theorem WindowOnly.ite {P : State → Prop} [DecidablePred P] {f g : State → Res α}
    (hP : ∀ m s, P (s.withBuf m) ↔ P s) (hf : WindowOnly f) (hg : WindowOnly g) :
    WindowOnly fun s => if P s then f s else g s := by
  intro m s hs
  simp only [hP]
  by_cases h : P s
  · simpa only [if_pos h] using hf m s hs
  · simpa only [if_neg h] using hg m s hs

end

/-! ### The bit reader and the decoder -/

section
variable {s : State} {m : Memory} {n : Nat}

theorem State.SameWindow.skipBits (h : s.SameWindow m) (hn : n ≤ s.rem) : (s.skipBits n).SameWindow m := by
  refine ⟨s.cursorOk_skipBits h.cursor hn, fun a hlo hhi => h.same a ?_ hhi⟩
  have h1 := s.pos_div
  have h2 := (s.skipBits n).pos_div
  rw [s.pos_skipBits n (s.pos_add_lt h.cursor hn)] at h2
  omega

theorem State.bitAt_withBuf {p : Nat} (h : Memory.read m (p / 8) = Memory.read s.buf (p / 8)) :
    (s.withBuf m).bitAt p = s.bitAt p := by
  simp only [State.bitAt, State.withBuf, h]

/-- The bits at the cursor lie in the window. -/
theorem State.SameWindow.nextBits (h : s.SameWindow m) (hn : n ≤ s.rem) :
    (s.withBuf m).nextBits n = s.nextBits n := by
  have hend := s.pos_add_rem h.cursor
  have hbyte := s.pos_div
  refine List.map_congr_left fun k hk => State.bitAt_withBuf (h.same _ ?_ ?_)
  · show s.brByte.toNat ≤ (s.pos + k) / 8
    omega
  · have hk' : k < n := List.mem_range.1 hk
    show (s.pos + k) / 8 < s.brEnd.toNat
    omega

end

theorem readBits_windowOnly (n : Nat) : WindowOnly (readBits n) := by
  intro m s h
  rcases readBits_cases n h.cursor with ⟨hn, he⟩ | ⟨hn, he⟩ <;> rw [he]
  · refine ⟨?_, ?_⟩
    · rw [readBits_eq (s := s.withBuf m) h.cursor hn, h.nextBits hn]
      rfl
    · intro _ _ hu
      cases hu
      exact h.skipBits hn
  · exact ⟨readBits_short (s := s.withBuf m) hn, fun _ _ hu => by cases hu⟩

@[simp] theorem State.slot_withBuf (s : State) (m : Memory) (t : SlotId) : (s.withBuf m).slot t = s.slot t := by
  cases t <;> rfl

theorem decodeLoop_windowOnly (t : SlotId) (n len cand : Nat) : WindowOnly (decodeLoop t n len cand) := by
  induction n generalizing len cand with
  | zero => exact .raise _
  | succ n ih =>
    refine .bind (readBits_windowOnly 1) fun b m s h => ?_
    rw [State.slot_withBuf]
    cases (s.slot t).lookup (len + 1) (2 * cand + b) with
    | none => exact ih _ _ m s h
    | some x => exact WindowOnly.ok (a := fun _ => x) (f := id) (fun _ _ => rfl) (fun _ _ => rfl) (fun _ _ => id) m s h

theorem decodeSym_windowOnly (t : SlotId) : WindowOnly (decodeSym t) := by
  intro m s h
  unfold decodeSym
  rw [State.slot_withBuf]
  exact decodeLoop_windowOnly t _ 0 0 m s h

/-! ### The unpacker -/

theorem unpackDecode_windowOnly : WindowOnly unpackDecode :=
  .ite (fun _ _ => .rfl) (.raise _) (decodeSym_windowOnly .t0)

theorem runExpand_windowOnly {aux : Bool} (p : ExpandProg aux) : WindowOnly (runExpand p) := by
  induction p with
  | done bs ctx => exact .ok (fun _ _ => rfl) (fun _ _ => rfl) fun _ _ h => ⟨h.cursor, h.same⟩
  | expandError => exact .raise _
  | readBits n k ih => exact .bind (readBits_windowOnly _) ih
  | decodeMain k ih => exact .bind (decodeSym_windowOnly .t0) ih
  | decodeAux _ k ih => exact .bind (decodeSym_windowOnly .t1) ih

/-- Whatever `EXPAND` is: it consumes bits on the core's own cursor (rule R186). -/
theorem expandSym_windowOnly (x : Nat) : WindowOnly (expandSym x) := by
  intro m s h
  unfold expandSym
  rw [show (s.withBuf m).cfg = s.cfg from rfl]
  cases s.cfg.expand with
  | literal => exact runExpand_windowOnly _ m s h
  | other id aux ctx0 => exact runExpand_windowOnly _ m s h

theorem unpackExpand_windowOnly (x : Nat) : WindowOnly (unpackExpand x) :=
  .bind (expandSym_windowOnly x) fun _ =>
    .ite (fun _ _ => .rfl) (.raise _) (.ok (fun _ _ => rfl) (fun _ _ => rfl) fun _ _ h => h)

theorem State.outAppendAll_withBuf (s : State) (m : Memory) (bs : List Byte) :
    (s.withBuf m).outAppendAll bs = (s.outAppendAll bs).withBuf m := by
  induction bs generalizing s with
  | nil => rfl
  | cons b bs ih => exact ih (s.outAppend b)

theorem State.SameWindow.outAppendAll {s : State} {m : Memory} (h : s.SameWindow m) (bs : List Byte) :
    (s.outAppendAll bs).SameWindow m := by
  rw [s.outAppendAll_frame bs]
  exact ⟨h.cursor, h.same⟩

theorem unpackLoop_windowOnly (n : Nat) : WindowOnly (unpackLoop n) := by
  induction n with
  | zero => exact .stop _
  | succ n ih =>
    refine .ite (fun _ _ => .rfl)
      (.bind unpackDecode_windowOnly fun x => .bind (unpackExpand_windowOnly x) fun bs => ?_)
      (.ok (fun _ _ => rfl) (fun _ _ => rfl) fun _ _ h => h)
    intro m s h
    simp only [s.outAppendAll_withBuf]
    exact ih m _ (h.outAppendAll bs)

/-- The pre-checks do not read BUF (rule R184). -/
theorem unpackCheck_withBuf (i : Nat) (m : Memory) (s : State) :
    unpackCheck i (s.withBuf m) = (unpackCheck i s).withBuf m := by
  have hdims : levelDims (s.withBuf m) i = levelDims s i := rfl
  have hfmt : (s.withBuf m).fmt = s.fmt := rfl
  unfold unpackCheck
  rw [hdims, hfmt]
  cases levelDims s i with
  | none => rfl
  | some dims =>
    cases blockBytes s.fmt.toNat with
    | none => rfl
    | some b =>
      simp only [apply_ite (Res.withBuf m)]
      rfl

/-- m reads as BUF does in the window of level i (43_level_unpacker.md rule R183). -/
def State.SameLevel (s : State) (i : Nat) (m : Memory) : Prop :=
  ∀ a, (s.levelOfs i).toNat ≤ a → a < (s.levelOfs i).toNat + (s.levelSize i).toNat →
    Memory.read m a = Memory.read s.buf a

/-- The window of level i is the whole of what `UNPACK i` sees. -/
theorem unpackInner_withBuf {i : Nat} {m : Memory} {s : State} (h : s.SameLevel i m) :
    unpackInner i (s.withBuf m) = (unpackInner i s).withBuf m := by
  unfold unpackInner
  rw [unpackCheck_withBuf]
  rcases unpackCheck_cases i s with ⟨-, he⟩ | ⟨-, -, he⟩ | ⟨-, -, -, he⟩ | ⟨-, -, -, -, he⟩ | ⟨b, -, -, -, hw, he⟩ <;>
    rw [he]
  · rfl
  · rfl
  · rfl
  · rfl
  · have hlevel : (unpackSeek i (s.checked i b)).SameWindow m := by
      refine ⟨unpackSeek_cursorOk hw, fun a hlo hhi => h a hlo (Nat.lt_of_lt_of_le hhi ?_)⟩
      show (s.levelOfs i + s.levelSize i).toNat ≤ _
      rw [BitVec.toNat_add]
      exact Nat.mod_le _ _
    exact (unpackLoop_windowOnly _ m _ hlevel).1

theorem unpackBody_withBuf {i : Nat} {m : Memory} {s : State} (h : s.SameLevel i m) :
    unpackBody i (s.withBuf m) = (unpackBody i s).withBuf m := by
  unfold unpackBody
  rw [show beginUnpack (s.withBuf m) = (beginUnpack s).withBuf m from rfl, unpackInner_withBuf (s := beginUnpack s) h]
  rcases unpackInner i (beginUnpack s) with ⟨_, u⟩ | ⟨e | f, u⟩ <;> rfl

theorem finish_withBuf {r : Res Unit} {u : State} (m : Memory) (h : finish r = .next u) :
    finish (r.withBuf m) = .next (u.withBuf m) := by
  rcases r with ⟨_, t⟩ | ⟨e | f, t⟩ <;> cases h <;> rfl

end Sys2Proof.Machine

open Sys2Proof Sys2Proof.Machine

/-- Settles O6: the bits that `ReadBits` takes lie below `BR_END`. -/
theorem readBitsLooksOnlyAtTheWindow : Obligations.ReadBitsLooksOnlyAtTheWindow := by
  intro s m n h hm
  obtain ⟨heq, -⟩ := readBits_windowOnly n m s ⟨h, fun a _ ha => hm a ha⟩
  exact ⟨fun v u hu => heq.trans (by rw [hu]; rfl), fun x u hu => heq.trans (by rw [hu]; rfl)⟩

/-- Settles O35: `UNPACK` places the cursor at its level's window, and all that follows reads in the window only. -/
theorem unpackLooksOnlyAtItsLevel : Obligations.UnpackLooksOnlyAtItsLevel := by
  intro i s u m _ hr hm hu
  have hw := launch_idle (w := wordOf (.unpack i)) (body := unpackBody i.toNat) hr
  have hwm := launch_idle (w := wordOf (.unpack i)) (body := unpackBody i.toNat) (s := s.withBuf m) hr
  have hbody := unpackBody_withBuf (s := s.launched (wordOf (.unpack i))) hm
  exact hwm.trans ((congrArg finish hbody).trans (finish_withBuf m (hw.symm.trans hu)))

end

section
/-! A running command and the host (20_memory.md rules R70 and R73, 70_reset_and_hazards.md rules R245 and R248): no
step stops, and no step of a running command writes BUF, the host's queue, or what else only the host writes. -/

namespace Sys2Proof.Machine

/-! ### What an operation leaves, with a value or without -/

/-- The state that an operation leaves. -/
def Res.state {α : Type} : Res α → State
  | .ok _ s => s
  | .stop _ s => s

/-- The operation, however it ends, has left alone what only the host writes. -/
def LeavesHost {α : Type} (s : State) (r : Res α) : Prop := r.state.hostView = s.hostView

section
variable {s u : State}

theorem LeavesHost.bind {α β : Type} {r : Res α} {f : α → State → Res β} {Q : α → State → Prop}
    {E : ErrorKind → State → Prop} (h : r.Meets Q E) (hok : ∀ a u, Q a u → LeavesHost s (f a u))
    (herr : ∀ e u, E e u → u.hostView = s.hostView) : LeavesHost s (r.bind f) := by
  rcases h.ends with ⟨a, u, rfl, hu⟩ | ⟨e, u, rfl, hu⟩
  · exact hok a u hu
  · exact herr e u hu

theorem hostView_undoOnError (s : State) : (undoOnError s).hostView = s.hostView := by
  unfold undoOnError
  split
  · rfl
  · split <;> rfl

theorem failCommand_hostView {e : ErrorKind} (hu : failCommand e s = .next u) : u.hostView = s.hostView := by
  cases hu
  exact hostView_undoOnError s

theorem LeavesHost.endArrow {r : Res Bool} (h : LeavesHost s r) (hu : endArrow r = .next u) :
    u.hostView = s.hostView := by
  rcases r with ⟨last, t⟩ | ⟨e | f, t⟩
  · cases last <;> (cases hu; exact h)
  · exact (failCommand_hostView hu).trans h
  · cases hu

theorem TableStep.hostView (h : TableStep s u) : u.hostView = s.hostView := h.field State.hostView

theorem UnpackStep.hostView (h : UnpackStep s u) : u.hostView = s.hostView :=
  State.field_of_sansUnpack State.hostView h.frame

/-! ### The arrows of the table reader (42_table_reader.md rule R164) -/

theorem hostView_setSlot (s : State) (t : SlotId) (sl : Slot) : (s.setSlot t sl).hostView = s.hostView := by
  cases t <;> rfl

theorem beginRecord_hostView (t : SlotId) (s : State) : (beginRecord t s).hostView = s.hostView :=
  (hostView_setSlot _ _ _).trans (hostView_setSlot s t _)

theorem trIdleArrow_leavesHost (h : s.DataOk) : LeavesHost s (trIdleArrow s) := by
  unfold trIdleArrow
  split
  · next t _ => exact beginRecord_hostView t s
  · split
    · exact .bind (gettabSeek_meets h) (fun _ _ ⟨_, hs, _⟩ => hs.hostView) fun _ _ ⟨_, _, hs, _⟩ => hs.hostView
    · rfl

theorem trCountArrow_leavesHost (h : s.DataOk) : LeavesHost s (trCountArrow s) :=
  .bind (readCount_meets .t0 h) (fun _ _ hs => hs.reader.table.hostView) fun _ _ ⟨_, hs⟩ => hs.reader.table.hostView

theorem trTdepthArrow_leavesHost (h : s.DataOk) : LeavesHost s (trTdepthArrow s) := by
  unfold trTdepthArrow
  split
  · split
    · rfl
    · next x _ => rcases readTmpDepth_cases x h.cursor with ⟨-, he⟩ | ⟨-, he⟩ <;> rw [he] <;> rfl
  · exact .bind (readTmpDepths_meets .t0 h) (fun _ _ hs => hs.reader.table.hostView)
      fun _ _ ⟨_, hs⟩ => hs.reader.table.hostView

theorem trTbuildArrow_leavesHost (h : s.DataOk) : LeavesHost s (trTbuildArrow s) :=
  .bind (build_meets (t := .t0) (u := .tmp) (.inr rfl) h (length_tdList s)) (fun _ _ ⟨hs, _⟩ => hs.table.hostView)
    fun _ _ ⟨_, hs, _⟩ => hs.table.hostView

theorem trSymArrow_leavesHost (h : s.cursorOk) : LeavesHost s (trSymArrow s) := by
  unfold trSymArrow
  split
  · rcases fetchSymbol_cases h with ⟨x, k, -, -, he, -⟩ | ⟨-, he⟩ | ⟨-, he⟩ <;> rw [he]
    · rw [Res.bind_ok]
      cases escapeOf s.cfg x <;> rfl
    · rfl
    · rfl
  · rfl

theorem trParamArrow_leavesHost (h : s.cursorOk) : LeavesHost s (trParamArrow s) := by
  unfold trParamArrow
  split
  · rfl
  · next e _ =>
    rcases readRun_cases e h with ⟨-, he⟩ | ⟨-, -, -, he⟩ | ⟨-, -, -, he⟩ | ⟨-, -, -, he⟩ <;> rw [he] <;> rfl

theorem trFillArrow_leavesHost (s : State) : LeavesHost s (trFillArrow s) := by
  unfold trFillArrow
  split <;> rfl

theorem trMbuildArrow_leavesHost (s : State) : LeavesHost s (trMbuildArrow s) := by
  unfold trMbuildArrow
  split
  · rfl
  · next t _ =>
    rcases build_cases t s.daList s with ⟨-, he⟩ | ⟨sl, -, he⟩ <;> rw [he]
    · exact hostView_setSlot s t _
    · rw [Res.bind_ok]
      split <;> exact hostView_setSlot s t sl

theorem tableArrow_hostView (h : s.DataOk) (hu : tableArrow s = .next u) : u.hostView = s.hostView := by
  refine LeavesHost.endArrow ?_ hu
  cases s.trState with
  | idle => exact trIdleArrow_leavesHost h
  | count => exact trCountArrow_leavesHost h
  | tdepth => exact trTdepthArrow_leavesHost h
  | tbuild => exact trTbuildArrow_leavesHost h
  | sym => exact trSymArrow_leavesHost h.cursor
  | param => exact trParamArrow_leavesHost h.cursor
  | fill => exact trFillArrow_leavesHost s
  | mbuild => exact trMbuildArrow_leavesHost s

----

— TASK DIRECTIONS —
Copy range, inclusive: the line holding "(s.outAppendAll bs).SameWindow m := by" to the line holding "rw [BitVec.toNat_add]". Reproduce exactly those lines of the records above and no others.

— RESULT BELOW —
    (s.outAppendAll bs).SameWindow m := by
  rw [s.outAppendAll_frame bs]
  exact ⟨h.cursor, h.same⟩

theorem unpackLoop_windowOnly (n : Nat) : WindowOnly (unpackLoop n) := by
  induction n with
  | zero => exact .stop _
  | succ n ih =>
    refine .ite (fun _ _ => .rfl)
      (.bind unpackDecode_windowOnly fun x => .bind (unpackExpand_windowOnly x) fun bs => ?_)
      (.ok (fun _ _ => rfl) (fun _ _ => rfl) fun _ _ h => h)
    intro m s h
    simp only [s.outAppendAll_withBuf]
    exact ih m _ (h.outAppendAll bs)

/-- The pre-checks do not read BUF (rule R184). -/
theorem unpackCheck_withBuf (i : Nat) (m : Memory) (s : State) :
    unpackCheck i (s.withBuf m) = (unpackCheck i s).withBuf m := by
  have hdims : levelDims (s.withBuf m) i = levelDims s i := rfl
  have hfmt : (s.withBuf m).fmt = s.fmt := rfl
  unfold unpackCheck
  rw [hdims, hfmt]
  cases levelDims s i with
  | none => rfl
  | some dims =>
    cases blockBytes s.fmt.toNat with
    | none => rfl
    | some b =>
      simp only [apply_ite (Res.withBuf m)]
      rfl

/-- m reads as BUF does in the window of level i (43_level_unpacker.md rule R183). -/
def State.SameLevel (s : State) (i : Nat) (m : Memory) : Prop :=
  ∀ a, (s.levelOfs i).toNat ≤ a → a < (s.levelOfs i).toNat + (s.levelSize i).toNat →
    Memory.read m a = Memory.read s.buf a

/-- The window of level i is the whole of what `UNPACK i` sees. -/
theorem unpackInner_withBuf {i : Nat} {m : Memory} {s : State} (h : s.SameLevel i m) :
    unpackInner i (s.withBuf m) = (unpackInner i s).withBuf m := by
  unfold unpackInner
  rw [unpackCheck_withBuf]
  rcases unpackCheck_cases i s with ⟨-, he⟩ | ⟨-, -, he⟩ | ⟨-, -, -, he⟩ | ⟨-, -, -, -, he⟩ | ⟨b, -, -, -, hw, he⟩ <;>
    rw [he]
  · rfl
  · rfl
  · rfl
  · rfl
  · have hlevel : (unpackSeek i (s.checked i b)).SameWindow m := by
      refine ⟨unpackSeek_cursorOk hw, fun a hlo hhi => h a hlo (Nat.lt_of_lt_of_le hhi ?_)⟩
      show (s.levelOfs i + s.levelSize i).toNat ≤ _
      rw [BitVec.toNat_add]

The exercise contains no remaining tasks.